Work item — Scan the lines below for "toNat" and copy the matches.

Supplied records —
........

/-- R192: a STREAM_LEN write is taken and reads back when the engine is not busy, and is ignored when it is. -/
def Obligations.StreamLenWrite : Prop :=
  ∀ (s : State) (w : Word) (rest : List Event), s.host.agenda = .host (.csrWrite 4 0x008 w) :: rest →
    (¬ s.Busy → ∃ t, step s = .next t ∧ t = { s with streamLen := w, host := { s.host with agenda := rest } } ∧
      t.csrAt 0x008 = w) ∧
    (s.Busy → step s = .next { s with host := { s.host with agenda := rest } })

/-- R193: START clears every register but `stream_len` and both memories, and enters HEADER. Of the
model's own record, the pixels of a pass whose end the host has not seen join `unseen` (assumption 6). -/
def Obligations.StartClearsThePass : Prop :=
  ∀ (s : State) (w : Word) (rest : List Event), s.host.agenda = .host (.csrWrite 4 0x000 w) :: rest →
    w[0] = true → ¬ s.Busy →
    ∃ c : Cache, (∀ i : Fin 64, c.get i = ⟨false, 0#8⟩) ∧
      step s = .next { s with
        cache := c, prev := 0#8, outCount := 0#32, ptr := 0#32, tokenEnd := 0#32, width := 0#32,
        height := 0#32, errCode := 0#3, errOffset := 0#32, phase := .header,
        host := { s.host with
          agenda := rest, synced := false,
          unseen := if s.host.synced then s.host.unseen else ⟨0, s.outCount.toNat⟩ :: s.host.unseen } }

/-- R194: a CTRL write is ignored while the engine is busy, and in any phase when bit 0 is 0. -/
def Obligations.StartWhileBusyIgnored : Prop :=
  ∀ (s : State) (w : Word) (rest : List Event), s.host.agenda = .host (.csrWrite 4 0x000 w) :: rest →
    s.Busy ∨ w[0] = false → step s = .next { s with host := { s.host with agenda := rest } }

/-- R62: a CSR access that is not 32 bits wide or not aligned is refused. -/
def Obligations.BadCsrAccessRefused : Prop :=
  ∀ (s : State) (width o : Nat) (v : Word) (rest : List Event),
    s.host.agenda = .host (.csrRead width o) :: rest ∨ s.host.agenda = .host (.csrWrite width o v) :: rest →
    (width ≠ 4 → step s = .refused (.csrWidth width)) ∧
    (width = 4 → o % 4 ≠ 0 → step s = .refused (.csrMisaligned o))

/-- R65: a host write to InMem while the engine is busy is refused; otherwise it changes that byte alone. -/
def Obligations.InMemWriteOnlyWhileNotBusy : Prop :=
  ∀ (s : State) (o : Nat) (b : Byte) (rest : List Event), s.host.agenda = .host (.inMemWrite o b) :: rest →
    (s.Busy → step s = .refused (.inMemWriteWhileBusy o)) ∧
    (¬ s.Busy → o < s.cfg.inMemSize →
      ∃ m : Memory, step s = .next { s with inMem := m, host := { s.host with agenda := rest } } ∧
        ∀ a, m.read a = if a = o then some b else s.inMem.read a)

/-- R64: a host read of PixMem while the engine is not busy returns the pixel where a STATUS read has shown the end of
the pass that wrote it, and a draw otherwise and while the engine is busy (`Shown` is the model's own record,
assumption 6). -/
def Obligations.PixMemReadAfterPass : Prop :=
  ∀ (s : State) (o : Nat) (rest : List Event), o < s.cfg.pixMemSize →
    s.host.agenda = .host (.pixMemRead o) :: rest →
    (∀ b, ¬ s.Busy → s.Shown o → s.pixMem.read o = some b →
      step s = .next { s with
        host := { s.host with agenda := rest, observed := .byte b :: s.host.observed } }) ∧
    (s.Busy ∨ ¬ s.Shown o ∨ s.pixMem.read o = none →
      step s = .next { s with
        host := { s.host with
          agenda := rest, observed := .byte (Config.freeByte s.host.draws) :: s.host.observed,
          draws := s.host.draws + 1 } })

/-- R64: a STATUS read that shows DONE or ERR makes the pixels of its pass visible to the host, and no other offset;
and nothing else makes one visible (`Shown`, assumption 6), but that power-on leaves no pixel. -/
def Obligations.OnlyStatusReadShowsPixels : Prop :=
  (∀ (s : State) (rest : List Event), s.Over → s.host.agenda = .host (.csrRead 4 0x004) :: rest →
    ∃ t, step s = .next t ∧ t.host.synced = true ∧ t.pixMem = s.pixMem ∧
      ∀ a, t.Shown a ↔ a < s.outCount.toNat ∨ s.Shown a) ∧
  (∀ (s t : State) (a : Nat), s.Inv → step s = .next t → ¬ s.Shown a → t.Shown a →
    (s.Over ∧ a < s.outCount.toNat ∧ ∃ rest, s.host.agenda = .host (.csrRead 4 0x004) :: rest) ∨
    ((∃ rest, s.host.agenda = .powerOn :: rest) ∧ t.pixMem = []))

/-- R54, R64: a pixel that is visible to the host stays so, with its value, through later passes too, until the
engine writes a pixel there or power-on (`Shown`, assumption 6). -/
def Obligations.ShownPixelsStayVisible : Prop :=
  ∀ (s t : State) (a : Nat) (b : Byte), s.Inv → step s = .next t → s.Shown a → s.pixMem.read a = some b →
    (t.Shown a ∧ t.pixMem.read a = some b) ∨ (∃ rest, s.host.agenda = .powerOn :: rest) ∨
    (s.phase = .tokens ∧ s.outCount.toNat ≤ a ∧ a < t.outCount.toNat)

/-- R50, R63: a host read of InMem returns the byte the host wrote there, or what the offset holds since power-on, a
free value of its own; it changes nothing else, and two in a row agree. That it does so while the engine is busy, and
what it returns where nothing was written, is assumption 7. -/
def Obligations.InMemReadsBack : Prop :=
  (∀ (s : State) (o : Nat) (rest : List Event), o < s.cfg.inMemSize →
    s.host.agenda = .host (.inMemRead o) :: rest →
    ∃ b, step s = .next { s with
        host := { s.host with agenda := rest, observed := .byte b :: s.host.observed } } ∧
      b = (s.inMem.read o).getD (Config.powerOnByte s.host.powerOns o)) ∧
  (∀ (s : State) (o : Nat) (rest : List Event), o < s.cfg.inMemSize →
    s.host.agenda = .host (.inMemRead o) :: .host (.inMemRead o) :: rest →
    ∃ b, runs 2 s = .next { s with
      host := { s.host with agenda := rest, observed := .byte b :: .byte b :: s.host.observed } })

/-- R12, R50, R53, R62: a host access outside a space is refused by name, in any phase (assumption 9). -/
def Obligations.HostAccessOutsideRefused : Prop :=
  ∀ (s : State) (o : Nat) (rest : List Event),
    (s.cfg.inMemSize ≤ o → s.host.agenda = .host (.inMemRead o) :: rest → step s = .refused (.inMemOutside o)) ∧
    (∀ b, s.cfg.inMemSize ≤ o → s.host.agenda = .host (.inMemWrite o b) :: rest →
      step s = .refused (if s.Busy then .inMemWriteWhileBusy o else .inMemOutside o)) ∧
    (s.cfg.pixMemSize ≤ o → s.host.agenda = .host (.pixMemRead o) :: rest →
      step s = .refused (.pixMemOutside o)) ∧
    (0x200 ≤ o → o % 4 = 0 → s.host.agenda = .host (.csrRead 4 o) :: rest →
      step s = .refused (.csrOutside o)) ∧
    (∀ w, 0x200 ≤ o → o % 4 = 0 → s.host.agenda = .host (.csrWrite 4 o w) :: rest →
      step s = .refused (.csrOutside o))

........

Exercise output —
          unseen := if s.host.synced then s.host.unseen else ⟨0, s.outCount.toNat⟩ :: s.host.unseen } }
      ∀ a, t.Shown a ↔ a < s.outCount.toNat ∨ s.Shown a) ∧
    (s.Over ∧ a < s.outCount.toNat ∧ ∃ rest, s.host.agenda = .host (.csrRead 4 0x004) :: rest) ∨
    (s.phase = .tokens ∧ s.outCount.toNat ≤ a ∧ a < t.outCount.toNat)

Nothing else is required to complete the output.